The model of a dystopia is that of a bleak grey world of tortured, bound souls, ruled by cruel authoritarian powers. Dystopian societies are mostly created in critique of present social and political conditions and incite a sense of probability, however scant, of this becoming a reality. Though most dystopian works feature male leads, a sub-genre known as feminist critical dystopia has evolved since the latter part of the 20th century, that focuses on stories in dystopian settings narrated by a woman. All novels in this subgenre have been penned by female authors who are feminist activists. With the desire for a more progressive society gaining ground through feminist movements, subtle and outright, each such story has an undercurrent of reality, stemming from personal experiences of discrimination, fear and also hope.
The most popular novel that centres around a female protagonist in a dystopian setting is Margaret Atwood’s The Handmaid’s Tale. Offred’s insight into the workings of Gilead, a society that depicts a scenario wherein men have successfully ‘repurposed’ women as objects to bear their babies. It has a grim poignancy that resonates profoundly with the fundamental philosophy of misogyny. Gilead became a place which horrified every reader because of Offred’s seemingly detached outlook, carrying a tone of suppressed disbelief at the occurrences around her and gave us a grave alternate, and sady not too unbelievable, reality. Atwood’s tale is comparable to the intense narration and brave acts by Katniss Everdeen within the petrifying world of Panem, in The Hunger Games, coupled with moments of real vulnerability, making her a heroine to readers. Similarly, there is Beatrice Prior from the Divergent trilogy, herself a warrior legend. These texts have become stand out works within the genre, creating a tie between dystopia and the female narrative voice.
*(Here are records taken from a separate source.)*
-- ==== Sys2Proof/Tests/Slice0.lean ====
section
/-! SUPPORT. The model's own tests: ill-formed terms refused, command words written out from the spec's
encodings, and single steps with the results of 95_test_vectors.md (the vector is named in each docstring). -/

namespace Sys2Proof.Tests

open Sys2Proof.Machine Sys2Proof.Statements

/-- The next state satisfies a check. -/
def nextIs (o : Out) (p : State → Bool) : Bool :=
  match o with
  | .next t => p t
  | _ => false

/-- The next state that a check accepted. -/
theorem next_of {o : Out} {p : State → Bool} (h : nextIs o p = true) : ∃ t, o = .next t ∧ p t = true := by
  cases o with
  | next t => exact ⟨t, rfl, h⟩
  | fault r => cases h
  | refused r => cases h

/-- A machine with known vector bases, everything else as after reset. -/
def start : State :=
  { State.reset with
    master := ChipRegs.reset 0x08
    slave := ChipRegs.reset 0x70 }

/-- `start` with given registers, the summary recomputed. -/
def withLines (mRequest mMask mInService sRequest sMask sInService : Byte) : State :=
  recompute { start with
    master := { start.master with request := mRequest, mask := mMask, inService := mInService }
    slave := { start.slave with request := sRequest, mask := sMask, inService := sInService } }

/-- The strict policy. -/
def strict (s : State) : State := { s with cfg := { s.cfg with policy := .fault } }

/-- A state whose next transaction is a frame. -/
def presenting (s : State) (bytes : List Byte) : State := { s with inbox := [.frame bytes] }

/-- Every field but the free vector bases, the result and the log. -/
def lines (s : State) : List Nat :=
  [s.master.request.toNat, s.master.mask.toNat, s.slave.request.toNat, s.slave.mask.toNat, s.summary.toNat]

/-! ### Well-formedness refuses ill-formed terms -/

/-- Bit 4 clear is no initialization byte (R62). -/
theorem test_wf_icw1 : (Instr.icw1 .M 0x0F).wf = false := by decide

/-- 0x0B has bit 2 clear: no polling request (R64). -/
theorem test_wf_ocw3Poll : (Instr.ocw3Poll .M 0x0B).wf = false := by decide

/-- 0x8C has bit 2 set: a polling request, not the bit-7 row (R64). -/
theorem test_wf_ocw3Bit7 : (Instr.ocw3Bit7 .S 0x8C).wf = false := by decide

/-- 0x20 is the non-specific end-of-interrupt (R63). -/
theorem test_wf_ocw2_sentinel : (Instr.ocw2Unrecognized .M 0x20).wf = false := by decide

/-- 0x63 is a specific end-of-interrupt (R63). -/
theorem test_wf_ocw2_specific : (Instr.ocw2Unrecognized .M 0x63).wf = false := by decide

/-- A well-formed term of each checked row is accepted. -/
theorem test_wf_accepts :
    (Instr.icw1 .M 0x13).wf && (Instr.ocw3Poll .M 0x8C).wf && (Instr.ocw3Bit7 .M 0xE8).wf
      && (Instr.ocw2Unrecognized .M 0x21).wf = true := by decide

/-! ### Words of the spec's encodings -/

/-- `0001 0011`: R62, S6. -/
theorem test_word_icw1 : decodeTableWord 8 0b00010011 = some (.icw1 .M 0x13) := by decide

/-- `0001 1111`: bit 4 outranks bits 3 and 2 (95 §2.1). -/
theorem test_word_icw1_outranks : decodeTableWord 8 0b00011111 = some (.icw1 .M 0x1F) := by decide

/-- `1000 1100`: bit 2 is tested before bit 7 (95 §2.1). -/
theorem test_word_ocw3Poll : decodeTableWord 8 0b10001100 = some (.ocw3Poll .M 0x8C) := by decide

/-- `1110 1000` (95 §2.1). -/
theorem test_word_ocw3Bit7 : decodeTableWord 8 0b11101000 = some (.ocw3Bit7 .M 0xE8) := by decide

/-- `0100 1011`: special mask off, read `in_service` (95 §2.1). -/
theorem test_word_ocw3 : decodeTableWord 8 0b01001011 = some (.ocw3 .M true false true true) := by decide

/-- `0010 1000`: SMM without ESMM (95 §2.1). -/
theorem test_word_ocw3_smm : decodeTableWord 8 0b00101000 = some (.ocw3 .M false true false false) := by
  decide

/-- `0010 0000` (R63). -/
theorem test_word_eoi : decodeTableWord 8 0b00100000 = some (.eoi .M) := by decide

/-- `0110 0101`: index 5 (R63, K12). -/
theorem test_word_seoi : decodeTableWord 8 0b01100101 = some (.seoi .M 5) := by decide

/-- `0010 0001` is not the sentinel (R63). -/
theorem test_word_ocw2Unrecognized : decodeTableWord 8 0b00100001 = some (.ocw2Unrecognized .M 0x21) := by
  decide

/-- The slave's data port in the vector-base phase: `0111 0111` gives the base `01110` (R65, K4). -/
theorem test_word_icw2 : decode ⟨.mask, .vectorBase⟩ [3, 0b01110111] = .ok (.icw2 .S 0b01110 0b111) := by
  rfl

/-- The same byte in the two other phases (R65). -/
theorem test_word_icw4_ocw1 :
    decode ⟨.mask, .fourthByte⟩ [3, 0b01110111] = .ok (.icw4 .S 0x77)
      ∧ decode ⟨.mask, .fourthByte⟩ [1, 0b01110111] = .ok (.ocw1 .M 0x77) := ⟨rfl, rfl⟩

/-- The one port bit of a chip read (R60, R66). -/
theorem test_word_reads :
    decode ⟨.mask, .mask⟩ [4, 0] = .ok (.readStatus .M)
      ∧ decode ⟨.mask, .mask⟩ [5, 1] = .ok (.readMask .S) := ⟨rfl, rfl⟩

/-- Lines, queries and delivery. -/
theorem test_word_lines :
    decode ⟨.mask, .mask⟩ [6, 10] = .ok (.raise 10) ∧ decode ⟨.mask, .mask⟩ [7, 12] = .ok (.lower 12)
      ∧ decode ⟨.mask, .mask⟩ [8, 15] = .ok (.query 15) ∧ decode ⟨.mask, .mask⟩ [12, 1] = .ok .service
      ∧ decode ⟨.mask, .mask⟩ [13, 0x04, 0x01] = .ok (.encode 0x0104)
      ∧ decode ⟨.mask, .mask⟩ [14, 1] = .ok (.ignore true) := ⟨rfl, rfl, rfl, rfl, rfl, rfl⟩

/-- `pppppppppppppppp` then `vvvvvvvv`, the port in the high bits (opcode_table.json). -/
theorem test_word_out8 : decodeTableWord 24 0b000000000010000000010001 = some (.out8 0x0020 0x11) := by
  decide

/-- OUT16 0x0020, 0x0811 (B20). -/
theorem test_word_out16 : decodeTableWord 32 0x00200811 = some (.out16 0x0020 0x0811) := by decide

/-- OUT32 0x1234, 0xDEADBEEF (R89). -/
theorem test_word_out32 : decodeTableWord 48 0x1234DEADBEEF = some (.out32 0x1234 0xDEADBEEF) := by decide

/-- IN8 0x0021. -/
theorem test_word_in8 : decodeTableWord 16 0x0021 = some (.in8 0x0021) := by decide

/-- `p…p dd` with direction `10`, and the two handle bytes. -/
theorem test_word_register :
    decode ⟨.mask, .mask⟩ [15, 0b01000010, 0b00001100, 0, 0, 7]
      = .ok (.register 0x0310 (.peripheral 7) .readWrite) := by rfl

/-- The operand word `1` of UNREGISTER and RESET, with the model's own handle bytes; a lookup's port. -/
theorem test_word_bus :
    decode ⟨.mask, .mask⟩ [16, 1, 1, 0] = .ok (.unregister (.chip .M))
      ∧ decode ⟨.mask, .mask⟩ [25, 1, 2, 0] = .ok (.reset .machine)
      ∧ decode ⟨.mask, .mask⟩ [17, 0x34, 0x12] = .ok (.lookupInput 0x1234)
      ∧ decode ⟨.mask, .mask⟩ [21, 0x34, 0x12] = .ok (.in32 0x1234) := ⟨rfl, rfl, rfl, rfl⟩

/-- `rrkkkwwad` = `01 100 01 0 0`: rep_nz, scan, width 2, 16 bits, up (R150, RV4). -/
theorem test_word_rep :
    decode ⟨.mask, .mask⟩ [26, 0b11000100, 0b0, 0, 0x10, 0, 0, 2, 0x10, 0, 0]
      = .ok (.rep ⟨.repNz, .scan, .w16, .a16, .up, 0x1000, 0x1002⟩) := by rfl

/-- A frame with a byte too many, an unknown selector and a reserved direction are refused by name. -/
theorem test_word_refused :
    decode ⟨.mask, .mask⟩ [0, 0x13, 0] = .error (.wrongLength .mcmd)
      ∧ decode ⟨.mask, .mask⟩ [27, 0] = .error (.unknownSelector 27)
      ∧ decode ⟨.mask, .mask⟩ [15, 0b00000011, 0, 0, 0, 7] = .error .reservedDirection := ⟨rfl, rfl, rfl⟩

/-! ### The command protocol -/

/-- K1: everything cleared but `vector_base`; bit 0 asks for a fourth byte. -/
theorem test_icw1 :
    nextIs (exec (.icw1 .M 0x11) { withLines 0xFF 0xAA 0x0F 0 0 0 with
        master := ⟨0xFF, 0xAA, 0x0F, 0x40, false, false, true, true⟩ })
      (fun t => t.master == ⟨0x00, 0x00, 0x00, 0x40, true, true, false, false⟩ && t.summary == 0) = true := by
  decide

/-- K23: line 9 stays pending when the master is initialized. -/
theorem test_icw1_other_chip :
    nextIs (exec (.icw1 .M 0x10) (withLines 0x04 0 0 0x02 0 0))
      (fun t => lines t == [0, 0, 2, 0, 0x0200] && !t.master.awaitIcw4) = true := by decide

/-- K21: V2 and nothing else. -/
theorem test_ocw3Poll :
    nextIs (exec (.ocw3Poll .M 0x0C) start)
      (fun t => t.violLog == [.pollUnsupported .M 0x0C] && t.master == start.master) = true := by decide

/-- 95 §2.1: 0x8A is V1 and does not select a register. -/
theorem test_ocw3Bit7 :
    nextIs (exec (.ocw3Bit7 .M 0x8A) start)
      (fun t => t.violLog == [.unrecognizedCommand .M 0x8A] && t.master == start.master) = true := by decide

/-- 0x6B sets the special mask and selects `in_service` (R113). -/
theorem test_ocw3 :
    nextIs (exec (.ocw3 .M true true true true) start)
      (fun t => t.master.specialMask && t.master.readIsr) = true := by decide

/-- K19: without RR the selection stays. -/
theorem test_ocw3_keeps :
    nextIs (exec (.ocw3 .M false false false false)
        { start with master := { start.master with readIsr := true } }) (·.master.readIsr) = true := by decide

/-- K11: bit 0 goes, the cascade bit stays. -/
theorem test_eoi :
    nextIs (exec (.eoi .M) (withLines 0 0 0x05 0 0 0)) (·.master.inService == 0x04) = true := by decide

/-- K10: nothing in service is V3. -/
theorem test_eoi_nothing :
    nextIs (exec (.eoi .S) start) (·.violLog == [.eoiNothingInService .S]) = true := by decide

/-- K12. -/
theorem test_seoi :
    nextIs (exec (.seoi .M 5) (withLines 0 0 0x28 0 0 0)) (·.master.inService == 0x08) = true := by decide

/-- K13: a clear bit, no report. -/
theorem test_seoi_clear :
    nextIs (exec (.seoi .M 1) (withLines 0 0 0x28 0 0 0))
      (fun t => t.master.inService == 0x28 && t.violLog == []) = true := by decide

/-- K22. -/
theorem test_ocw2Unrecognized :
    nextIs (exec (.ocw2Unrecognized .M 0xA0) (withLines 0 0 0x28 0 0 0))
      (fun t => t.violLog == [.unrecognizedCommand .M 0xA0] && t.master.inService == 0x28) = true := by decide

/-- X7: the same byte stops the run under the strict policy. -/
theorem test_strict_policy :
    exec (.ocw2Unrecognized .M 0x00) (strict start)
      = .fault (.violation (.unrecognizedCommand .M 0x00)) := by rfl

/-- K3: 0x0F gives the base 0x08. -/
theorem test_icw2 :
    nextIs (exec (.icw2 .M 0b00001 0b111) { start with master := { start.master with awaitIcw2 := true } })
      (fun t => t.master.vectorBase == 0x08 && !t.master.awaitIcw2) = true := by decide

/-- K5: the byte is consumed. -/
theorem test_icw4 :
    nextIs (exec (.icw4 .M 0xFF) { start with master := { start.master with awaitIcw4 := true } })
      (fun t => t.master.mask == 0 && !t.master.awaitIcw4) = true := by decide

/-- S8: masking line 3 takes it out of the summary and keeps the request. -/
theorem test_ocw1 :
    nextIs (exec (.ocw1 .M 0x08) (withLines 0x08 0 0 0 0 0)) (lines · == [8, 8, 0, 0, 0]) = true := by decide

/-- K16. -/
theorem test_readStatus :
    nextIs (exec (.readStatus .M) (withLines 0x01 0 0x08 0 0 0)) (·.result == .byte 0x01) = true := by decide

/-- Z2: the mask of the slave after reset. -/
theorem test_readMask :
    nextIs (exec (.readMask .S) State.reset) (·.result == .byte 0x00) = true := by decide

/-! ### Lines and queries -/

/-- L3. -/
theorem test_raise :
    nextIs (exec (.raise 10) (withLines 0x01 0 0 0 0 0)) (lines · == [0x05, 0, 0x04, 0, 0x0405]) = true := by
  decide

/-- L9: V4. -/
theorem test_raise_out_of_range :
    nextIs (exec (.raise 16) start)
      (fun t => t.violLog == [.lineOutOfRange 16] && lines t == [0, 0, 0, 0, 0]) = true := by decide

/-- L5: one of several slave lines. -/
theorem test_lower :
    nextIs (exec (.lower 10) (withLines 0x05 0 0 0x14 0 0)) (lines · == [0x05, 0, 0x10, 0, 0x1005]) = true := by
  decide

/-- L12: a stale cascade bit goes. -/
theorem test_lower_last :
    nextIs (exec (.lower 9) (withLines 0x04 0 0 0 0 0)) (lines · == [0, 0, 0, 0, 0]) = true := by decide

/-- L14: the mask is not consulted. -/
theorem test_query :
    nextIs (exec (.query 15) (withLines 0x80 0x80 0 0x80 0x80 0)) (·.result == .bit true) = true := by decide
Characters in a dystopian setting always have a sombre aspect to their personalities. On one hand, such novels narrated by male characters are mostly centred around themes of aggression, as seen in Aldous Huxley’s Brave New World, or conformity to social norms, as seen in Anthony Burgess’ A Clockwork Orange. On the other hand, female narrators typically have a softer but more impactful connection to the world in which they live, reacting in seemingly passive ways but with an undercurrent of a deeper rigour for change. More often than not, reproduction, and use of the biological synonym of the word ‘sex’ is intentional, and depicted as the primary ‘purpose’ of a woman in most of these fantastical worlds. Another recurring theme is dominance of the society by male leaders due to ‘greater’ strength and intellect. These themes are not too far from the traditional ideology behind sexism, which is a social construct rooted in a basal fear of domination by women on the part of men. Female protagonists in dystopian novels tend to be subversive towards such misogynistic rule-setting and find some manner of liberation at the end but not without having suffered intensely at the hands of the male-dominated societies and looming future repercussions. Such narration can be a powerful message of feminism.
Every woman’s mind has that eerie dark corner that fears and questions whether society is truly becoming more equal rather than regressing into worse patterns of male-dominant behaviour. The fictional works that use women’s voices as the mode of narration make for essential reading for everyone who believes in an equal society, as they help in understanding their own roles in a society, as millennial women and men. Dystopias are worlds that portray societies at their worst and unless the present, ‘real’ society becomes more proactive in negating such adverse thoughts, there will always be an undertone of regression.